> **YOUR INSTRUCTIONS**:
When you reach the line containing "apply Nat.eq_of_testBit_eq; intro i" in the data below, begin returning lines exactly as written, and stop once the line containing "refine h.frame p ?_" has been returned.

═══ THE INPUT ═══

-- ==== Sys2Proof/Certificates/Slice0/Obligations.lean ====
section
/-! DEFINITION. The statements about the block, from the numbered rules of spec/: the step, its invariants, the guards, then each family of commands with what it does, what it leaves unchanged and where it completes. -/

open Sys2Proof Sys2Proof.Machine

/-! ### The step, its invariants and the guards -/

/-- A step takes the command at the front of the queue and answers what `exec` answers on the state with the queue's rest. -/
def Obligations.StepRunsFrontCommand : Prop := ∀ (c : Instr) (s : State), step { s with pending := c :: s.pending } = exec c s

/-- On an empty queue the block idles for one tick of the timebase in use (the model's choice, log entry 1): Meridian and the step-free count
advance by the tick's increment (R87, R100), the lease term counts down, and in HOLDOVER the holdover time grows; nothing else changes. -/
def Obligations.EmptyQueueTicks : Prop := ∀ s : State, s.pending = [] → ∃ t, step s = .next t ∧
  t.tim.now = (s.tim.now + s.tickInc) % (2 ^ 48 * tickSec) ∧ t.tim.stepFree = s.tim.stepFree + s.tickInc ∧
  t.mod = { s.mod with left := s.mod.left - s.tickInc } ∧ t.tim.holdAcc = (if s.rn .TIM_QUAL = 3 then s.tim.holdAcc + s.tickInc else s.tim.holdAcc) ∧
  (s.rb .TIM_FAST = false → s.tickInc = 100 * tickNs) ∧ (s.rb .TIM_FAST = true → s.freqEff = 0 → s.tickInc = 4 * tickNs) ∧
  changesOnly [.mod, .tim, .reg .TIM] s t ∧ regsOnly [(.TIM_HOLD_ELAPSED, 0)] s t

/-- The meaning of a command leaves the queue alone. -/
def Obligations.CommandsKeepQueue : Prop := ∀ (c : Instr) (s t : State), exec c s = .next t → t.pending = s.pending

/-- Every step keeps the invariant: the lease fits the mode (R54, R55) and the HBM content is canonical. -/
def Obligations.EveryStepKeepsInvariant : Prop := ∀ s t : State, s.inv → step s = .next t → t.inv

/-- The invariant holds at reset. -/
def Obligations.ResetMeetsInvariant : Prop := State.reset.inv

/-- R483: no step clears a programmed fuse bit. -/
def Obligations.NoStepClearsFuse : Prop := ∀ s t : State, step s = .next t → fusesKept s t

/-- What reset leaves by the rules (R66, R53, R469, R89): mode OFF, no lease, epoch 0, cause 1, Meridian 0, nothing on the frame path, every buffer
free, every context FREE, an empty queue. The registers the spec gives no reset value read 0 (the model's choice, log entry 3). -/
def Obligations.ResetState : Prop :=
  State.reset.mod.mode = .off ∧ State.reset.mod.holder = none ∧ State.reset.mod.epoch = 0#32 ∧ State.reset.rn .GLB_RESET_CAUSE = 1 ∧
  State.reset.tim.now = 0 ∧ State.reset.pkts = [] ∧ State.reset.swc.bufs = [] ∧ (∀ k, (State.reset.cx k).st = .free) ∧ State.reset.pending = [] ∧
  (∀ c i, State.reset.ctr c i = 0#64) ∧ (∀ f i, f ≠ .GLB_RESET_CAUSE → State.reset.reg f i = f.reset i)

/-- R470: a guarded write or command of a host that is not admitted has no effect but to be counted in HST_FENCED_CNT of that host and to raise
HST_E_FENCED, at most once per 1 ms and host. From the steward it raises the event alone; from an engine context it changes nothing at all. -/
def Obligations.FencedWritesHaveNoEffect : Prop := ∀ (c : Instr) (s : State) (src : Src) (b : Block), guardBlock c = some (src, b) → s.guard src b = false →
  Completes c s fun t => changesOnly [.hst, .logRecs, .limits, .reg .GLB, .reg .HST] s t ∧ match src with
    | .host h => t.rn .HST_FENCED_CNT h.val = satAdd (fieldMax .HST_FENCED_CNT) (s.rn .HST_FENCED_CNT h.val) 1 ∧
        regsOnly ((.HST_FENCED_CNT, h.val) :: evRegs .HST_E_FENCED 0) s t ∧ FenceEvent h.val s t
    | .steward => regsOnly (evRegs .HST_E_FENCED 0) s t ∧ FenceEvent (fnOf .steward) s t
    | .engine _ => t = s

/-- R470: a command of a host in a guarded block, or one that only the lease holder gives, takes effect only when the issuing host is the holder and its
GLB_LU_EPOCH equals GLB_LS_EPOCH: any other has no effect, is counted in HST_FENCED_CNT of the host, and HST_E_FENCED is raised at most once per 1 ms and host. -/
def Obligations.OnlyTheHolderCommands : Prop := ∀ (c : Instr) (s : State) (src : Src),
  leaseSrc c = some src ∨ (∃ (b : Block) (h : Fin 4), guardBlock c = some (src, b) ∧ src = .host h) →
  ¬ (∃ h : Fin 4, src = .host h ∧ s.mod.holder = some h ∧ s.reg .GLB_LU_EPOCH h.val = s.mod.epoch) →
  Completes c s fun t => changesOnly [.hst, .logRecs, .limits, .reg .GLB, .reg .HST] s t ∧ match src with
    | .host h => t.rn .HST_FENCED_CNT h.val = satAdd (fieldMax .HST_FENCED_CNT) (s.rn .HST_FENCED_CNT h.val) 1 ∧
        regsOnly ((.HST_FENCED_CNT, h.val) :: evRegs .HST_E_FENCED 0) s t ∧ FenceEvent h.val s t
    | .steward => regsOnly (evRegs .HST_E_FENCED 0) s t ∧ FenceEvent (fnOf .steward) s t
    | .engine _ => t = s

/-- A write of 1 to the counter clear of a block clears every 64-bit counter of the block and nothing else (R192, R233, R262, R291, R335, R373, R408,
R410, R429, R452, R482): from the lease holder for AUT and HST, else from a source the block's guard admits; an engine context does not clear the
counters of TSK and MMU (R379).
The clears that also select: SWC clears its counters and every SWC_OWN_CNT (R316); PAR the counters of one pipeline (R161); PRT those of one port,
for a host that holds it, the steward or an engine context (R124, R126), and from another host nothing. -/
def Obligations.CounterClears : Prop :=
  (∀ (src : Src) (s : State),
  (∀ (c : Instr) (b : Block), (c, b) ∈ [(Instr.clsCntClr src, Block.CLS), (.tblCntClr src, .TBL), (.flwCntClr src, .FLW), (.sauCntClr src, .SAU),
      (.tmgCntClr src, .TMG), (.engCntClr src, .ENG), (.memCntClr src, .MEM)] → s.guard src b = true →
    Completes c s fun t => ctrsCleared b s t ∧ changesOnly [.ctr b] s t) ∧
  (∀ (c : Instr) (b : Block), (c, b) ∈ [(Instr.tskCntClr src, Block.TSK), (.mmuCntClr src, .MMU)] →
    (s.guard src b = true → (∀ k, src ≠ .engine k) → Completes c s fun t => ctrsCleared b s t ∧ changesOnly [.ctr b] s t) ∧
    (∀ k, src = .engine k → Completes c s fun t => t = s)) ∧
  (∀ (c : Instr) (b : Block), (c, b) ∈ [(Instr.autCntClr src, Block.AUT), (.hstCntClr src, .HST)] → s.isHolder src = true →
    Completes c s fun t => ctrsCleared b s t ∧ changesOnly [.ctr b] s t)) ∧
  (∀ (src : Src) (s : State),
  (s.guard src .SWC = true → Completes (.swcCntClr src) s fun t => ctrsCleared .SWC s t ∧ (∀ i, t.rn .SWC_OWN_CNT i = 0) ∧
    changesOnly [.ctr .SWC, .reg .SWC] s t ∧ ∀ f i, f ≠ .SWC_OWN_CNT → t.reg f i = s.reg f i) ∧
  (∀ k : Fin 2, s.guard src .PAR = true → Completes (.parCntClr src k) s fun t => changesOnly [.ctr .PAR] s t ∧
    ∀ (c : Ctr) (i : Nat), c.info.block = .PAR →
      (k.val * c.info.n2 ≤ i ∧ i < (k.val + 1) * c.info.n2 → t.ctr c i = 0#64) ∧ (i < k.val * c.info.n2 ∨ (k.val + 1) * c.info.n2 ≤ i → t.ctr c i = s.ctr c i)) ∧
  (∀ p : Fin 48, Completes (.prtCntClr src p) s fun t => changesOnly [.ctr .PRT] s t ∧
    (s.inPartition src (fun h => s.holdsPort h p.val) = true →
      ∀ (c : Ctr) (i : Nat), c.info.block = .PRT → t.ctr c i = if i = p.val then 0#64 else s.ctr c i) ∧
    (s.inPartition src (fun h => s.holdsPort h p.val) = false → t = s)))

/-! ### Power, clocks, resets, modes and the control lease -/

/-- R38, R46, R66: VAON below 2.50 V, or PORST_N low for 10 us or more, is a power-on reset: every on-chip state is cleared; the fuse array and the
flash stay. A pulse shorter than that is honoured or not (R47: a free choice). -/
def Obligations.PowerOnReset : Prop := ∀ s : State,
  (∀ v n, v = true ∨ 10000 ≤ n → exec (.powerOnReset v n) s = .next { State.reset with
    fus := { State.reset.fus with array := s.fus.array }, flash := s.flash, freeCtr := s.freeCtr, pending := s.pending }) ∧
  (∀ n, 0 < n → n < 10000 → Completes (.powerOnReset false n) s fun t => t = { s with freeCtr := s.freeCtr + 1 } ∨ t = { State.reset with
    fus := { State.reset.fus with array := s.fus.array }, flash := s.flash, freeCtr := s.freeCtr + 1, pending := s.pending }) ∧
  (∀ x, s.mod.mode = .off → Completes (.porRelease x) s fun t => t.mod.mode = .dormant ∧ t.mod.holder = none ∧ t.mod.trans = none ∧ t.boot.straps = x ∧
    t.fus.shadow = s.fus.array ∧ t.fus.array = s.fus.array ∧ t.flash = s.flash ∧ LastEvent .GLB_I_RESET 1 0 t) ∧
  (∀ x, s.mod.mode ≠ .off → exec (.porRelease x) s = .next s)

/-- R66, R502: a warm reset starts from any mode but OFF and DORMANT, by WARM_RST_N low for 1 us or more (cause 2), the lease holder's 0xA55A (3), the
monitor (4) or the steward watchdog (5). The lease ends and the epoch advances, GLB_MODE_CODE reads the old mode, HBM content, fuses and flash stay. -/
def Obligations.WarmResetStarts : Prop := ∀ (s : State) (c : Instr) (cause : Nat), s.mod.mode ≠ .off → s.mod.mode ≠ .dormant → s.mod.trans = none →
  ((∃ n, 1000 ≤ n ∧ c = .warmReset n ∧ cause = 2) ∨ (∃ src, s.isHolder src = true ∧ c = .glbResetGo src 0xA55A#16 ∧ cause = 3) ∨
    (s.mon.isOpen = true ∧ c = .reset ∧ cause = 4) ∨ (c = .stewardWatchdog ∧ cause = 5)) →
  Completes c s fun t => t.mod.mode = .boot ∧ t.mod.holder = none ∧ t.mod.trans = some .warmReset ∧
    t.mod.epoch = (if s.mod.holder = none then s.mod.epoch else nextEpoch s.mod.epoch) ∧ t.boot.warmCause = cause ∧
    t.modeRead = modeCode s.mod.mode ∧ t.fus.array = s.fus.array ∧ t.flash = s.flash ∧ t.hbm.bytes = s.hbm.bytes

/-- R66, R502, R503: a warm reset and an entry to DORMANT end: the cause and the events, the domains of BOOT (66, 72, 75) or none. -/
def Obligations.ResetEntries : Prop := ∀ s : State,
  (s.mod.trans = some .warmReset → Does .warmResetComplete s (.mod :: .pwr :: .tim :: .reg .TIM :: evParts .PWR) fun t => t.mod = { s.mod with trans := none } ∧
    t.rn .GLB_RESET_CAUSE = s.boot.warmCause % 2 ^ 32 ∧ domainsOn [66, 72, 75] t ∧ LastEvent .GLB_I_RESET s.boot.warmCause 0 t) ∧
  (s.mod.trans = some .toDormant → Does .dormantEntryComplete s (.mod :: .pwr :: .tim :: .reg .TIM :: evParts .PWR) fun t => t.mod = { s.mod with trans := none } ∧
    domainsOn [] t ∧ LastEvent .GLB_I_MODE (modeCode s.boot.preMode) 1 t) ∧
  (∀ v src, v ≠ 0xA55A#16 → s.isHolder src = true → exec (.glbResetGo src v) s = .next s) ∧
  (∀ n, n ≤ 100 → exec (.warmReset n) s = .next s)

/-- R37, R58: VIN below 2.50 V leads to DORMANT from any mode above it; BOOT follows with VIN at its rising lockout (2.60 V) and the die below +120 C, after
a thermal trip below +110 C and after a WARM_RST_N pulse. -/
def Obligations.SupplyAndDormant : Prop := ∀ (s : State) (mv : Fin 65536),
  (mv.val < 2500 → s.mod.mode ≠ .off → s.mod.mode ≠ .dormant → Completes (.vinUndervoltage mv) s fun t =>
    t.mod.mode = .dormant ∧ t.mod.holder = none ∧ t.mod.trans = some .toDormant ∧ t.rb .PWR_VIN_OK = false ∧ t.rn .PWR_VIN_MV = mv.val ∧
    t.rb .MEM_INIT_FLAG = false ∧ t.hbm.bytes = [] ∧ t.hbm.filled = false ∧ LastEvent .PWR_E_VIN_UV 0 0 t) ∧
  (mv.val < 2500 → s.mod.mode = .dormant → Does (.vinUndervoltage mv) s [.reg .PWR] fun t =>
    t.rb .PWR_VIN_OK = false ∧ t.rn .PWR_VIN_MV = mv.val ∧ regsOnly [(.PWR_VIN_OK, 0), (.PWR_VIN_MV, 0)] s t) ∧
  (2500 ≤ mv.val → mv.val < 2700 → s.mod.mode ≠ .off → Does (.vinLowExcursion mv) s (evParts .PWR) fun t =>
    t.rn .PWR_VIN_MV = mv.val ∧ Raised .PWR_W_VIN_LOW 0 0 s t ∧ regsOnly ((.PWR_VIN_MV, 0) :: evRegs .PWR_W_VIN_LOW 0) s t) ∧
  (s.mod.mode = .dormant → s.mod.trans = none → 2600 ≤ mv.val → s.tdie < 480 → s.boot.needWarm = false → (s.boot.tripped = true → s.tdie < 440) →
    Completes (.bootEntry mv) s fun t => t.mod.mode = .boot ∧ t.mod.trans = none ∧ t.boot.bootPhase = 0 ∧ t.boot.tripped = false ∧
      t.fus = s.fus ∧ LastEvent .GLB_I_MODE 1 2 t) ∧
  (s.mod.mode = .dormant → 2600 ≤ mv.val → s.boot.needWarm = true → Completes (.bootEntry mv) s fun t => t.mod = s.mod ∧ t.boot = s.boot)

═══
═══ THE INPUT ═══

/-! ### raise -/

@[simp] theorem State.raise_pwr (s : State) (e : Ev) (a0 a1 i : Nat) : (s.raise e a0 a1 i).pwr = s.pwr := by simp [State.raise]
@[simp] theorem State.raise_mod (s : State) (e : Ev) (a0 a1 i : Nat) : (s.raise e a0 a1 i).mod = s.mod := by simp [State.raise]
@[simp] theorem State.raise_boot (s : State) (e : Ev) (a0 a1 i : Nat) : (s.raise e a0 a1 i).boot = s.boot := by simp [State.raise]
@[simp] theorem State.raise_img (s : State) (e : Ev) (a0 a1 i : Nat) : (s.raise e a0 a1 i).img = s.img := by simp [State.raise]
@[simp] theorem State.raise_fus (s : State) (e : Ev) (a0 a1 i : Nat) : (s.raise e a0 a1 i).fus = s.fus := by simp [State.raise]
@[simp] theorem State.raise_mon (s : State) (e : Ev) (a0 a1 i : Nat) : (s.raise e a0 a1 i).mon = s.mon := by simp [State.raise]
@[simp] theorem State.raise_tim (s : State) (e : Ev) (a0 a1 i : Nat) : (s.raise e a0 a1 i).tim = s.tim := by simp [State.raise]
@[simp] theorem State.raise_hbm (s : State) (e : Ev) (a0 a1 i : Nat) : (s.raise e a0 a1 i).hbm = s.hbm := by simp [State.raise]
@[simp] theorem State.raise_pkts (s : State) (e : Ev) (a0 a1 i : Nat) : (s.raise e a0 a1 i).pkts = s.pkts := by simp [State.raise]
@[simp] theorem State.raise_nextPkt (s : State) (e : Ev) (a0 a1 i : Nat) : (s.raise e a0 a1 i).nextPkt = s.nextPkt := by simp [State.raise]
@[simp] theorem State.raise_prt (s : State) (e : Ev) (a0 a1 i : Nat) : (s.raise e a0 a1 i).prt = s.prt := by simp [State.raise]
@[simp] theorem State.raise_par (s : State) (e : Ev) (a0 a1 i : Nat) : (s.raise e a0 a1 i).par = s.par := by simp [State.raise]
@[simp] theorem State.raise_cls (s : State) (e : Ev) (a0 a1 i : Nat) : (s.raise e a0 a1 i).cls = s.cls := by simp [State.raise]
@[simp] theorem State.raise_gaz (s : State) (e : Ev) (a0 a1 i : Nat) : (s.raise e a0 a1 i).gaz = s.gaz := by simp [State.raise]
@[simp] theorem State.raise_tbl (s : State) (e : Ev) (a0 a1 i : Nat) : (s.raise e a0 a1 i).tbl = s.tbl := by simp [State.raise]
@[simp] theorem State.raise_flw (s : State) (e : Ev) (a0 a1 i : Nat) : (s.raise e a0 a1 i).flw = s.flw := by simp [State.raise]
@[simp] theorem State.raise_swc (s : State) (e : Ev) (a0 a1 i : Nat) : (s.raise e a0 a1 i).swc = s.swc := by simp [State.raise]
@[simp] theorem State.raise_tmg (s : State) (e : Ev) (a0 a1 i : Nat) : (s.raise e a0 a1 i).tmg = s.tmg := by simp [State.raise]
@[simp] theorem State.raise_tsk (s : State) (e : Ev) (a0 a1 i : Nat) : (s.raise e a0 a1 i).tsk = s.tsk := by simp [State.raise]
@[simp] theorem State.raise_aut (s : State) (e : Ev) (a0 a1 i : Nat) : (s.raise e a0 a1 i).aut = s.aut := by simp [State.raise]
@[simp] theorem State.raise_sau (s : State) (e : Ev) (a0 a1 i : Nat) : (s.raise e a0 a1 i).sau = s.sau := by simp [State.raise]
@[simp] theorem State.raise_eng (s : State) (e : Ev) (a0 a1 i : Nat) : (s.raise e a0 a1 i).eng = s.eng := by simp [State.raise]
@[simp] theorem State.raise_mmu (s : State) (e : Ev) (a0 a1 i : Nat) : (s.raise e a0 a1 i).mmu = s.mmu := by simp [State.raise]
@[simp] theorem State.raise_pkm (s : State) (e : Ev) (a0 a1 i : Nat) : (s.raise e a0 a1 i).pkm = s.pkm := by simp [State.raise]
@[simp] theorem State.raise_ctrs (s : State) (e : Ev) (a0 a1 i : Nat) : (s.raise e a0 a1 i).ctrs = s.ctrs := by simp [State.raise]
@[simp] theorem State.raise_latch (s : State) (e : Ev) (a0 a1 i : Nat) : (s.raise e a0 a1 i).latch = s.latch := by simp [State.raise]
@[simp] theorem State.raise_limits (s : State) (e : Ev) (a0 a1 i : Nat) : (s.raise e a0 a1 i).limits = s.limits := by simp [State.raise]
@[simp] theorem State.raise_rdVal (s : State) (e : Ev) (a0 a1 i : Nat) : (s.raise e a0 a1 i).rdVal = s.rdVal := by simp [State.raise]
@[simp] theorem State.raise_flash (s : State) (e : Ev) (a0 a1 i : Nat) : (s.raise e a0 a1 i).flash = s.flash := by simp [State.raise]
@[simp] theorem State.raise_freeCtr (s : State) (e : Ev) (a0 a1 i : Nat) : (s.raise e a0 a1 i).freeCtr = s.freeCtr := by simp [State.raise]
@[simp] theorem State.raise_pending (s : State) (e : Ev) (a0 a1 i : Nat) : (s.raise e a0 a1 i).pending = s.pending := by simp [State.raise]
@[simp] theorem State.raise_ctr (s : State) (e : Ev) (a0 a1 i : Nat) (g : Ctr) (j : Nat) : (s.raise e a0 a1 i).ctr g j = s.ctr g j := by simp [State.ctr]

═══
═══ THE INPUT ═══

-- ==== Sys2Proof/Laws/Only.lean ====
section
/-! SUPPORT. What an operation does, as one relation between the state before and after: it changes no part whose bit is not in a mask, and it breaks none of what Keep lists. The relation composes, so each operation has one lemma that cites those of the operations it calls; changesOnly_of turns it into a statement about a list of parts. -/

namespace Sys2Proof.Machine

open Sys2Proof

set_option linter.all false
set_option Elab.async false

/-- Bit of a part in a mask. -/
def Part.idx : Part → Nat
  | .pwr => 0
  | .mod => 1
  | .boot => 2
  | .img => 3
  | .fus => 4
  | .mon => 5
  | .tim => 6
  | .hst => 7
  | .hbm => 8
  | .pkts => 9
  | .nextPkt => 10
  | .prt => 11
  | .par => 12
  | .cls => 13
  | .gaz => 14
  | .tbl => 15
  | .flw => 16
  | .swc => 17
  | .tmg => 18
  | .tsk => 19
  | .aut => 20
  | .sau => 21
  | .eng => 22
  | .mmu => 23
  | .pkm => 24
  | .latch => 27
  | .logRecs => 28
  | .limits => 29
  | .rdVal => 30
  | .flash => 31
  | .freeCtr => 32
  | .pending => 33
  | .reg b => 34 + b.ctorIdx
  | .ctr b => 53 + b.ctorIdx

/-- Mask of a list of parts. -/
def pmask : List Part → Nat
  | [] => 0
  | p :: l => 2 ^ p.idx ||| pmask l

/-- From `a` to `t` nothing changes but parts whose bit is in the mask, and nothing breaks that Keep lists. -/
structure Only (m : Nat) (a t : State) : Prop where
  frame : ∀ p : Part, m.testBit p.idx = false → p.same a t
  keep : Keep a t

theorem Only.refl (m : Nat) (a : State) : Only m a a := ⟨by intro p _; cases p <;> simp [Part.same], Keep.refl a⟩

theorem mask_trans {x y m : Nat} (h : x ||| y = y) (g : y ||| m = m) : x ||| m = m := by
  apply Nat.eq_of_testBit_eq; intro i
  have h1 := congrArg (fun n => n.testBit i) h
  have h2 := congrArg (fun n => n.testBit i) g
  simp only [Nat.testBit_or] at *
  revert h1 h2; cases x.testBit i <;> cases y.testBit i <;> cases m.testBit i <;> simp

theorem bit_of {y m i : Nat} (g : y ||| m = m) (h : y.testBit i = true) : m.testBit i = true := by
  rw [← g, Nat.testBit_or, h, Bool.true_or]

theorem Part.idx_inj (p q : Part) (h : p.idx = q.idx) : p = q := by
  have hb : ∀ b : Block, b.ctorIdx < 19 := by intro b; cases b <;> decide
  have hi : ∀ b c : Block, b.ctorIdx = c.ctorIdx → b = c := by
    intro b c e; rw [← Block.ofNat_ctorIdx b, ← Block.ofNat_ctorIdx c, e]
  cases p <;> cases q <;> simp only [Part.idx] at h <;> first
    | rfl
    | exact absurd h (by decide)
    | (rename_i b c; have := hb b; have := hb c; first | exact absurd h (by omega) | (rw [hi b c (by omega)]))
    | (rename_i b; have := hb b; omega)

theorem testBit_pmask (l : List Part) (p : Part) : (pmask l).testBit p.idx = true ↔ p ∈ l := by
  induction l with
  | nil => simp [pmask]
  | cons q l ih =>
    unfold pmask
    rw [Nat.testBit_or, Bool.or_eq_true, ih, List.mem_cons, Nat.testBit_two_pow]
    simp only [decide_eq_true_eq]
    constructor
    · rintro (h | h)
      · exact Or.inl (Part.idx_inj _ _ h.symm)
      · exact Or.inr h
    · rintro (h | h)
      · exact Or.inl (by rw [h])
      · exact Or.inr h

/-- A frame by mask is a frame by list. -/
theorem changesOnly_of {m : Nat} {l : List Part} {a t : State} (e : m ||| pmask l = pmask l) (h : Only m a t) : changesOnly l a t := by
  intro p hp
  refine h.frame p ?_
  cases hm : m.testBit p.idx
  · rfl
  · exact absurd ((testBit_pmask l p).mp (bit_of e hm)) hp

═══

> **OUTPUT**:
  apply Nat.eq_of_testBit_eq; intro i
  have h1 := congrArg (fun n => n.testBit i) h
  have h2 := congrArg (fun n => n.testBit i) g
  simp only [Nat.testBit_or] at *
  revert h1 h2; cases x.testBit i <;> cases y.testBit i <;> cases m.testBit i <;> simp

theorem bit_of {y m i : Nat} (g : y ||| m = m) (h : y.testBit i = true) : m.testBit i = true := by
  rw [← g, Nat.testBit_or, h, Bool.true_or]

theorem Part.idx_inj (p q : Part) (h : p.idx = q.idx) : p = q := by
  have hb : ∀ b : Block, b.ctorIdx < 19 := by intro b; cases b <;> decide
  have hi : ∀ b c : Block, b.ctorIdx = c.ctorIdx → b = c := by
    intro b c e; rw [← Block.ofNat_ctorIdx b, ← Block.ofNat_ctorIdx c, e]
  cases p <;> cases q <;> simp only [Part.idx] at h <;> first
    | rfl
    | exact absurd h (by decide)
    | (rename_i b c; have := hb b; have := hb c; first | exact absurd h (by omega) | (rw [hi b c (by omega)]))
    | (rename_i b; have := hb b; omega)

theorem testBit_pmask (l : List Part) (p : Part) : (pmask l).testBit p.idx = true ↔ p ∈ l := by
  induction l with
  | nil => simp [pmask]
  | cons q l ih =>
    unfold pmask
    rw [Nat.testBit_or, Bool.or_eq_true, ih, List.mem_cons, Nat.testBit_two_pow]
    simp only [decide_eq_true_eq]
    constructor
    · rintro (h | h)
      · exact Or.inl (Part.idx_inj _ _ h.symm)
      · exact Or.inr h
    · rintro (h | h)
      · exact Or.inl (by rw [h])
      · exact Or.inr h

/-- A frame by mask is a frame by list. -/
theorem changesOnly_of {m : Nat} {l : List Part} {a t : State} (e : m ||| pmask l = pmask l) (h : Only m a t) : changesOnly l a t := by
  intro p hp
  refine h.frame p ?_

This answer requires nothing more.